### RECORDS SUPPLIED

-- ==== Sys2Proof/Tests/Slice0.lean ====
section
/-! SUPPORT. Slice0.lean: the model's own tests. Expected values are the spec's: the vectors V<n> of 95_test_vectors.md, or the
tables of the rule named. `witness_<Name>` shows that the hypotheses of the obligation of that name can be met. -/

namespace Sys2Proof.Tests

open Sys2Proof Sys2Proof.Machine

/-! ## Helpers -/

/-- A frame that uses only its first word. -/
def frame0 (w0 : Word) : Frame := { w0 := w0, w1 := 0#32, w2 := 0#32, w3 := 0#32 }

/-- The reset machine with host actions waiting. -/
def waiting (events : List HostEvent) : State := { State.reset with port := events }

/-- A context of state `st` with these registers; the others at reset. -/
def ctx (st : DecState) (timings : List Duration) (lastLevel : Level) (data cnt : Nat) (sw : Bool) : DecCtx :=
  { DecCtx.reset with
    state := st
    timings := timings
    lastLevel := lastLevel
    data := data
    databitCnt := cnt
    switchDetect := sw }

/-- The reset machine with context 0 replaced. -/
def withCtx0 (c : DecCtx) : State := { State.reset with dec := c :: State.reset.dec.tail }

/-- The reset machine after a fault of the encoder. -/
def faulted : State := { State.reset with fault := true, faultCause := 0x03#8 }

/-- An encoder position with V1's payload. -/
def encAt (st : EncState) (timings bits : Nat) : EncCtx :=
  { state := st, timingsEncoded := timings, bitsEncoded := bits, data := 0xF30CFF00, toggle := false }

/-- The machine after `ENC_LOAD NEC, 0, 0x0C` and some steps. -/
def boundNec (e : EncCtx) : State := { State.reset with encBound := 0x00#8, enc := e }

/-- The message of V1. -/
def msg1 : Message := { protocol := 0x00#8, address := 0#32, command := 0x0C#32, rep := false }

/-- The four words of the response to a command, if it answers a next state. -/
def answer (o : StepResult) : Option Frame :=
  match stateAfter o with
  | some t => t.response
  | none => none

######

**WHAT THE TASK REQUIRES:**
Copy, exactly and with nothing added, the lines from the one containing "next state. -/" through the end of the records.

**SOLUTION FOR THIS EXERCISE:**
/-- The four words of the response to a command, if it answers a next state. -/
def answer (o : StepResult) : Option Frame :=
  match stateAfter o with
  | some t => t.response
  | none => none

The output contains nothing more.